The sports star urged his fellow players to take a stand against abuse following another racist onslaught by Cagliari fans on Sunday.

Inter Milan striker Romelu Lukaku is calling on footballers to take a united stance against racist abuse, saying the situation is getting worse, not better, after he was targeted by Cagliari fans on Sunday.

The Belgian star was racially abused by home fans as he took a second-half penalty, which he scored to give the visitors a 2-1 win in his second game in Serie A since joining Inter from Manchester United this summer.

This, however, was not the first time Cagliari fans have behaved like this in recent seasons, having also racially abused Moise Kean, now with Everton, Juventus’ Blaise Matuidi and Ghanaian midfielder Sulley Muntari when he was with Pescara in 2017.

Le HuffPost
Auteur d'un but sur penalty durant la victoire de l'Inter en Sardaigne, Romelu Lukaku a été ciblé par des cris racistes. 

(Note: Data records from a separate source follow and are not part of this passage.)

-- ==== Sys2Proof/Tests/Slice0.lean ====
section
/-! SUPPORT. Tests of single decodes and steps, each expected value from the spec (the vectors of 95_test_vectors.md, the encodings of
30_encoding.md), the smoke test of well-formedness, and a witness for each statement that has hypotheses. -/

namespace Sys2Proof.Tests

open Sys2Proof.Machine

/-- A small state: the configuration, CPSR, the program counter, registers by number in the current mode, words of memory, the code to run. -/
def state (c : Config) (cpsr pc : Word) (rs : List (Reg × Word)) (ws : List (Nat × Word)) (code : Code) : State :=
  let s := { State.resetWith c defaultCosts defaultCosts [] with cpsr := cpsr }
  let t := (rs.foldl (fun (u : State) (x : Reg × Word) => u.setReg x.1 x.2) s).setPc pc
  t.setMem ((ws.foldl (fun (m : Memory) (x : Nat × Word) => m.store x.1 (Code.arm x.2).bytes) []).store pc.toNat code.bytes)

/-- R10's defaults, but for the other value of `UNPREDICTABLE_POLICY`. -/
def effectConfig : Config := { specConfig with unpredictable := .arm7tdmi }

/-- What a result leaves: CPSR, the program counter, the cycles, and the registers and words asked for. -/
def after (r : Result) (rs : List Reg) (ws : List Word) : Option (Word × Word × Nat × List Word × List Word) :=
  match r with
  | .next t => some (t.cpsr, t.pc, t.cycles.toNat, rs.map (fun i => t.regs.get (phys t.mode i)), ws.map t.read32)
  | .fault _ => none
  | .refused _ => none

/-! ## Well-formedness: an ill-formed term for each check -/

theorem test_wf_single_transfers :
    [Instr.ldrImm .al ⟨false, true, true⟩ 1 0 4, .ldrReg .al ⟨false, true, true⟩ 1 0 ⟨2, .lsl, 0⟩, .ldrbImm .al ⟨false, true, true⟩ 1 0 4,
      .ldrbReg .al ⟨false, true, true⟩ 1 0 ⟨2, .lsl, 0⟩, .strImm .al ⟨false, true, true⟩ 1 0 4, .strReg .al ⟨false, true, true⟩ 1 0 ⟨2, .lsl, 0⟩,
      .strbImm .al ⟨false, true, true⟩ 1 0 4, .strbReg .al ⟨false, true, true⟩ 1 0 ⟨2, .lsl, 0⟩].any Instr.wf = false := by decide

theorem test_wf_ldm_return : (Instr.ldmRet .al ⟨false, true, false⟩ 0 0x7FFF).wf = false := by decide

theorem test_wf_ldm_user : (Instr.ldmUser .al ⟨false, true, false⟩ 0 0x8000).wf = false := by decide

theorem test_wf_t_b_cond : (Instr.tBCond .al 0).wf = false ∧ (Instr.tBCond .nv 0).wf = false := by decide

theorem test_wf_accepts : (Instr.ldrImm .al ⟨true, true, true⟩ 1 0 4).wf = true ∧ (Instr.ldrtImm .al true 1 0 4).wf = true ∧
    (Instr.ldmRet .al ⟨false, true, false⟩ 0 0x8000).wf = true ∧ (Instr.ldmUser .al ⟨false, true, false⟩ 0 0x7FFF).wf = true ∧
    (Instr.tBCond .le 0).wf = true := by decide

/-! ## Decoding: one word of every row, its fixed bits and operand fields written where 30_encoding.md R141 to R160 place them -/

theorem test_decode_arm_multiplies :
    decodeTableWord 32 0xE015099C = some (.mul .al true 5 9 12) ∧
    decodeTableWord 32 0x1025399C = some (.mla .ne false 5 3 9 12) ∧
    decodeTableWord 32 0x2083599C = some (.umull .cs false 3 5 9 12) ∧
    decodeTableWord 32 0xE0B3599C = some (.umlal .al true 3 5 9 12) ∧
    decodeTableWord 32 0x30C3599C = some (.smull .cc false 3 5 9 12) ∧
    decodeTableWord 32 0xE0F3599C = some (.smlal .al true 3 5 9 12) := by
  decide

theorem test_decode_arm_undefined :
    decodeTableWord 32 0xE0400090 = some (.undefMul .al) ∧
    decodeTableWord 32 0x51200090 = some (.undefSwp .pl) ∧
    decodeTableWord 32 0xE00000D0 = some (.undefHalfwordStore .al) ∧
    decodeTableWord 32 0xE1200070 = some (.undefMisc .al) ∧
    decodeTableWord 32 0xE3400000 = some (.undefImmCmp .al) ∧
    decodeTableWord 32 0xD6000010 = some (.undefMedia .le) ∧
    decodeTableWord 32 0x1C000000 = some (.coprocXfer .ne) ∧
    decodeTableWord 32 0xEE000000 = some (.coprocOp .al) := by
  decide

theorem test_decode_arm_swaps :
    decodeTableWord 32 0x4103509C = some (.swp .mi 3 5 12) ∧
    decodeTableWord 32 0xE143509C = some (.swpb .al 3 5 12) := by
  decide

In a statement posted on his Instagram page, Lukaku noted that “many players” have received racist abuse in recent weeks and now he has, too.

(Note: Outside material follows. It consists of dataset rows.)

/-- Complete with a status and count it; a step of the rebuild is given up until the next edge (R481). -/
def failOp (d : Dev) (q : Nat) (op : HomeOp) (status : Nat) : Dev :=
  let d := match op.kind, op.grp with
    | .rebuild, some g => d.holdRebuild g
    | _, _ => d
  (if isBack op then d else d.countLost status (requestsOf op)).completeOp q op status []

/-! ### Requests to trays (R126, R200, R548, R662) -/

/-- A TAG of the home function that it holds outstanding to no request at the tray (R662). -/
def ownTag (d : Dev) (q feid : Nat) : Nat :=
  let H := d.home q
  let busy := fun t => H.subs.any (fun s => s.feid = feid && s.src = 0 && s.reqEpoch = 0 && s.tag = t)
  (((List.range (H.subs.length + 1)).map (fun i => (H.nextTag + i) % 65536)).find? (fun t => !busy t)).getD H.nextTag

/-- The packet of a request the home originates. -/
def ownPacket (s : TraySub) : Packet :=
  { ptype := if s.write then .write else .read, cls := s.cls, dst := s.feid, comp := s.comp, tag := s.tag, da := s.addr, epoch := s.epoch,
    rlen := if s.write then 0 else s.len, payload := s.data }

/-- The home originates a request to a tray for an operation. -/
def sendOwn (d : Dev) (q : Nat) (op : HomeOp) (role feid : Nat) (write : Bool) (addr len : Nat) (data : Bytes) : Dev :=
  let s : TraySub :=
    { port := (d.portOfFeid feid).getD 0xFFFF, feid := feid, src := 0, reqEpoch := 0, tag := d.ownTag q feid, write := write, addr := addr,
      len := len, data := data, cls := if isBack op then 7 else 2, comp := op.pkt.comp, hmapNo := op.hmapNo, epoch := HMap.epoch op.hmap,
      op := op.id, role := role, grp := op.grp, da := (lineSpan op).1, span := (lineSpan op).2 }
  (d.modHome q (fun H => { H with subs := H.subs ++ [s], nextTag := (s.tag + 1) % 65536 })).sendKeyed (ownPacket s)

/-- The home forwards a request to its tray (R126, R203). -/
def forward (d : Dev) (q : Nat) (op : HomeOp) (feid port : Nat) : Dev :=
  let p := { op.pkt with ptype := if op.kind = .read then .read else .write, dst := feid, epoch := HMap.epoch op.hmap }
  let s : TraySub :=
    { port := port, feid := feid, src := p.src, reqEpoch := p.reqEpoch, tag := p.tag, write := op.kind != .read, addr := p.da, len := op.len,
      cls := p.cls, comp := p.comp, hmapNo := op.hmapNo, epoch := p.epoch, op := op.id, fwd := true, da := (lineSpan op).1,
      span := (lineSpan op).2 }
  ((d.modHome q (fun H => { H with subs := H.subs ++ [s] })).countOut p).sendPort port p

/-! ### Encryption at rest (R550) -/

/-- Key material of an operation's generation; none where it is zeroized (R552). -/
def restKey (d : Dev) (op : HomeOp) : Option Bytes := (restSlotOf op).bind (fun s => (d.keyGen s op.restGen).map (·.key))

“Football is a game to be enjoyed by everyone and we shouldn’t accept any form of discrimination that will put our game in shame,” he wrote.

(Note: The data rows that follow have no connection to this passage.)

/-- The slice takes a request (R296). A request that must wait is kept, and taken again when what it waits for has come. -/
def take (s : L2State) (r : DirReq) : L2State :=
  let l := r.line
  let d := s.dev
  if d.lineBusy l then s.onDev (fun d => d.block r)
  else if (d.l2Refuses l).isSome then s.failHome r ((d.l2Refuses l).getD 0)
  else if d.stackSleeps l then s.onDev (fun d => (d.wakeStack l).block r)
  else if d.coh.lost.contains l then
    if covers r then (match r with
      | .wfull _ _ _ _ => s.withEntry r (fun s => (s.onDev (fun d => d.revive l)).serveAgent r)
      | _ => (s.onDev (fun d => d.revive l)).serveHome r)
    else (match r with
      | .hread .scrub _ _ => s.failHome r St.lineLost
      | _ => (s.onDev (fun d => d.noteLost l)).failHome r St.lineLost)
  else
    match Tab.look d.coh.dir l with
    | some e =>
      let owner := (Dev.agentsOf e.agents).headD 0
      match r with
      | .gets a _ ctx =>
        if e.st = 1 then s.serveAgent r
        else if owner = a then s.onDev (fun d => d.grantLine a l ctx e.st (((d.copyOf a l).map (·.data)).getD (s.line l)))
        else s.onDev (fun d => d.snoop owner l true r)
      | .getm a _ ctx op =>
        if e.st = 1 then
          let others := (Dev.agentsOf e.agents).filter (· != a)
          if others.isEmpty then s.serveAgent r
          else s.onDev (fun d => ((d.postInv l others).setDir l 1 (if bit e.agents a then 1 <<< a else 0)).block r)
        else if owner = a then
          s.onDev (fun d => (d.grantLine a l ctx 3 (op.on (((d.copyOf a l).map (·.data)).getD (s.line l)))).setDir l 3 (1 <<< a))
        else s.onDev (fun d => d.snoop owner l false r)
      | .wfull a _ _ _ =>
        if e.st = 1 then
          let others := (Dev.agentsOf e.agents).filter (· != a)
          if others.isEmpty then s.serveAgent r
          else s.onDev (fun d => ((d.postInv l others).setDir l 1 (if bit e.agents a then 1 <<< a else 0)).block r)
        else if owner = a then s.serveAgent r
        else s.onDev (fun d => d.snoop owner l false r)
      | .hread _ _ _ => if e.st = 3 then s.onDev (fun d => d.snoop owner l true r) else s.serveHome r
      | .hwrite _ _ _ | .hatom _ _ _ _ _ _ =>
        if e.st = 1 then s.onDev (fun d => ((d.postInv l (Dev.agentsOf e.agents)).setDir l 0 0).block r)
        else s.onDev (fun d => d.snoop owner l false r)
      | .evict _ _ => s
    | none =>
      match r with
      | .gets _ _ _ | .getm _ _ _ _ | .wfull _ _ _ _ => s.withEntry r (fun s => s.serveAgent r)
      | _ => s.serveHome r

/-- Take every waiting request again, in order. -/
def retryAll (s : L2State) : L2State :=
  let rs := s.dev.coh.blocked
  rs.foldl take (s.onDev (fun d => d.modCoh (fun c => { c with blocked := [] })))

/-- Queued invalidations of an agent are applied; where acknowledgments held till then are given, what waits is taken again (R299, R300). -/
def applyAll (s : L2State) (a : Nat) : L2State :=
  let n := s.dev.coh.posted.length
  let s := s.onDev (fun d => d.applyInv a true)
  if s.dev.coh.posted.length < n then s.retryAll else s

/-- A snoop is answered: the owner's copy goes as the request wants, and the request completes from the new state (R296, R302). Where the L2
no longer serves the line, the owner keeps it, and the request fails (R32). -/
def snooped (s : L2State) (x : Snoop) : L2State :=
  let keep := match x.req with | .gets _ _ _ | .hread _ _ _ | .evict _ true => true | _ => false
  let stays := s.dev.l2Refuses x.line = some St.unmapped
  let discard := match x.req with | .wfull _ _ _ _ => true | _ => false
  let s := if discard then s else s.writeBack x.agent x.line
  let s := s.onDev (fun d => d.modCoh (fun c => { c with snoops := removeFirst (fun y => y = x) c.snoops }))
  let has := (s.dev.copyOf x.agent x.line).isSome
  let s := s.onDev (fun d =>
    if stays then d
    else if keep && has then
      (d.modCoh (fun c => { c with copies := Tab.edit c.copies (copyKey x.agent x.line) (fun y => { y with st := 1 }) })).setDir x.line 1
        (1 <<< x.agent)
    else (d.dropCopy x.agent x.line).setDir x.line 0 0)
  let waiting := s.dev.coh.blocked
  let s := s.onDev (fun d => d.modCoh (fun c => { c with blocked := [] }))
  waiting.foldl take (match x.req with | .evict _ _ => s | r => s.take r)

/-- SNOOP_RESPONSE: an owner answers; a response already replaced by a write-back is discarded (R300, R302). -/
def snoopResponse (s : L2State) (a l : Nat) : L2State :=
  if s.dev.isDead a then s
  else if s.dev.coh.noData.contains (a, l) then
    s.onDev (fun d => d.modCoh (fun c => { c with noData := removeFirst (· = (a, l)) c.noData }))
  else
    let s := s.applyAll a
    match s.dev.coh.snoops.find? (fun x => x.agent = a && x.line = l) with
    | some x => s.snooped x
    | none => s

/-- PUTE or PUTM: an owner gives a line up; where a snoop to it is outstanding, the write-back is the snoop response (R296, R302). A quadrant
below SL-M refuses it, and the owner keeps the line; a write-back to a FAILED stack fails, and its data is gone (R32, R239). -/
def put (s : L2State) (a l : Nat) (dirty : Bool) : L2State :=
  match s.dev.copyOf a l with
  | none => s
  | some c =>
    if s.dev.isDead a || c.st != (if dirty then 3 else 2) then s
    else if s.dev.l2Refuses l = some St.unmapped then s.onDev (fun d => d.emit (.refuse a l St.unmapped))
    else
      match s.dev.coh.snoops.find? (fun x => x.agent = a && x.line = l) with
      | some x =>
        let s := s.writeBack a l
        let s := s.onDev (fun d => ((d.dropCopy a l).modCoh (fun c => { c with noData := c.noData ++ [(a, l)] })).bump (Reg.wbCross (sliceOf l)))
        s.snooped x
      | none =>
        let s := s.writeBack a l
        (s.onDev (fun d => (d.dropCopy a l).setDir l 0 0)).retryAll

/-- An agent drops a copy of another context before it asks for the line again, writing it back if it is in M (R293). -/
def retag (s : L2State) (a l ctx : Nat) : L2State :=
  match s.dev.copyOf a l with
  | some c => if c.ctx = ctx then s else if c.st = 1 then s.onDev (fun d => d.dropCopy a l) else s.put a l (c.st = 3)
  | none => s

/-- Make room for a line of an agent that holds as many as it can (R291): which copy it gives up, of those that their L2 takes, is free
(log 155). -/
def makeRoom (s : L2State) (a l : Nat) : L2State :=
  let ls := (s.dev.linesHeld a).filter (fun v => s.dev.l2Refuses v != some St.unmapped)
  if s.dev.roomFor a l then s
  else
    let f := s.dev.fresh
    match ls[f.1 % ls.length]? with
    | none => s
    | some v =>
      match f.2.copyOf a v with
      | some c => if c.st = 1 then { s with dev := f.2.dropCopy a v } else ({ s with dev := f.2 }).put a v (c.st = 3)
      | none => s

/-- An agent's request reaches its slice (R296, R300). -/
def request (s : L2State) (r : DirReq) : L2State :=
  let go := fun (s : L2State) (a l ctx : Nat) =>
    let s := (s.retag a l ctx).makeRoom a l
    if s.dev.roomFor a l then s.take r else s
  match r with
  | .gets a l ctx => if s.dev.isDead a || 124 < a || windowSize / 128 ≤ l then s else go s a l ctx
  | .getm a l ctx _ | .wfull a l ctx _ =>
    if s.dev.isDead a || 124 < a || windowSize / 128 ≤ l then s else go (s.applyAll a) a l ctx
  | r => s.take r

/-- DIRTY_NOTICE: the owner of an E line has written (R295). -/
def dirty (s : L2State) (a l : Nat) (data : Bytes) : L2State :=
  match s.dev.copyOf a l with
  | some c =>
    if s.dev.isDead a || c.st = 1 then s
    else s.onDev (fun d =>
      (d.modCoh (fun x => { x with copies := Tab.put x.copies (copyKey a l) { c with st := 3, data := padTo 128 data } })).setDir l 3 (1 <<< a))
  | none => s

/-- An invalidation reaches an agent: acknowledged, unless its queue is full (R299). -/
def invReceive (s : L2State) (a l : Nat) : L2State :=
  if s.dev.isDead a || !s.dev.coh.posted.contains (a, l) || (Tab.getD s.dev.coh.held a []).contains l then s
  else
    let q := Tab.getD s.dev.coh.invq a []
    if q.length < 256 then
      (s.onDev (fun d => d.modCoh (fun c =>
        { c with invq := Tab.put c.invq a (q ++ [l]), posted := removeFirst (· = (a, l)) c.posted }))).retryAll
    else s.onDev (fun d => d.modCoh (fun c => { c with held := Tab.upd c.held a [] (· ++ [l]) }))

/-- INVALIDATION_APPLY: the oldest queued invalidation is applied (R299). -/
def invApply (s : L2State) (a : Nat) : L2State := (s.onDev (fun d => d.applyInv a false)).retryAll

/-- The kernel boundary of an agent: queued invalidations applied, S lines dropped (R307). -/
def boundary (s : L2State) (a : Nat) (ctx : Option Nat) : L2State :=
  (s.onDev (fun d => (d.applyInv a true).modCoh (fun c =>
    { c with copies := Tab.keep c.copies (fun k y => !(k / 2 ^ 33 = a && y.st = 1 && (ctx.isNone || ctx = some y.ctx))) }))).retryAll

/-- Every slice acts on a dead agent's entries (R304): E and S lose it, M lines enter LOST, or I where the LOST table is full (R306).
The requests of the agent that wait are discarded. Answers the lines for which no LOST entry was free. -/
def kill (s : L2State) (a : Nat) : L2State × List Nat :=
  let mine := s.dev.coh.dir.filter (fun e => bit e.2.agents a)
  let r := mine.foldl (fun (acc : Dev × List Nat) e =>
    let d := acc.1
    match e.2.st with
    | 3 =>
      let q := sliceOf e.1
      if (d.coh.lost.filter (fun l => sliceOf l = q)).length < 16384 then
        ((d.setDir e.1 0 0).modCoh (fun c => { c with lost := c.lost ++ [e.1] }), acc.2)
      else (((d.setDir e.1 0 0).bump (Reg.lostOverflow q)).event q { code := Ev.lostOverflow, addr := e.1 * 128 }, acc.2 ++ [e.1])
    | 2 => (d.setDir e.1 0 0, acc.2)
    | _ => (d.setDir e.1 1 (setBit e.2.agents a false), acc.2)) (s.dev, [])
  let d := r.1.modCoh (fun c =>
    { c with copies := Tab.keep c.copies (fun k _ => k / 2 ^ 33 != a), invq := Tab.del c.invq a, held := Tab.del c.held a,
             posted := c.posted.filter (fun p => p.1 != a), noData := c.noData.filter (fun p => p.1 != a) })
  let waiting := d.coh.snoops.filter (fun x => x.agent = a)
  let orphan := fun (x : Snoop) => if x.req.agent != some a then x else
    { x with req := .evict x.line (match x.req with | .gets _ _ _ => true | _ => false) }
  let d := d.modCoh (fun c => { c with snoops := (c.snoops.filter (fun x => x.agent != a)).map orphan, blocked := [] })
  let again := waiting.filterMap (fun x => match x.req with | .evict _ _ => none | q => some q)
  (((again ++ r.1.coh.blocked).filter (fun r => r.agent != some a)).foldl take { s with dev := d }, r.2)

end L2State

end Sys2Proof.Machine
end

“I hope the football federations all over the world react strongly on all cases of discrimination!!! Social media platforms (Instagram, Twitter, Facebook…) need to work better as well with football clubs, because every day you see at least a racist comment under a post of a person of colour. We’ve been saying it for years and still no action.

“Ladies and gentlemen, it’s 2019, instead of going forward we’re going backwards and I think as players we need (to) unify and make a statement on this matter to keep this game clean and enjoyable for everyone.”

This comes months after Danny Rose was subjected to monkey chants during the Euro 2020 qualifier at the Gradski Stadion, Montenegro, in March. Earlier abuse at the match led Raheem Sterling to celebrate the final goal of the night by pulling out his ears in front of the home fans.

England manager Gareth Southgate slammed the racist abuse endured by his playersas “unacceptable”.

HuffPost UK spoke to some black football fans at the time - who expressed concern that racism will remain a permanent fixture in the sport.

Weeks after the Montenegro incident, fans urged Twitter to take action after racially abusive tweets targeting a range of Premier League footballers were found on the site up to five years after being posted.

The Press Association found dozens of historical posts with racist language aimed at Premier League players such as Mohamed Salah, Danny Welbeck and Sterling.

After Liverpool winger Salah, a Muslim, scored against Southampton on Friday evening, one Twitter user said, in reference to the Islamic belief you should not eat pork, he would “force feed the c*** bacon”.

Meanwhile, one post dated from September 2014 described Arsenal striker Welbeck as a “f****** cotton picking n*****”, while another aimed at Manchester City’s Sterling during Euro 2016 described him as “just a typical c**n all pace no brain”.

Sterling has been outspoken about racism in football and blamed media coverage of young black footballers for fuelling racism in the UK after he racially abused during a match against Chelsea in December.

The Manchester City player has also suggested that supporters should be banned from football matches. Speaking to the BBC, he said: “I think there should be a real [...] collective punishment for this. [...] When that ban is lifted, your fans will think twice to do anything silly like that”.

Meanwhile, Manchester United and Kick It Out will meet representatives of Twitter regarding concerns over racism and other abuse aimed at footballers on the social media platform, The Guardian has reported.

“Over the next few weeks, Twitter representatives will meet with Manchester United, Kick It Out and any other civil society stakeholders interested in hearing about the proactive work Twitter is doing to address online racist abuse towards certain footballers in the UK,” Twitter said.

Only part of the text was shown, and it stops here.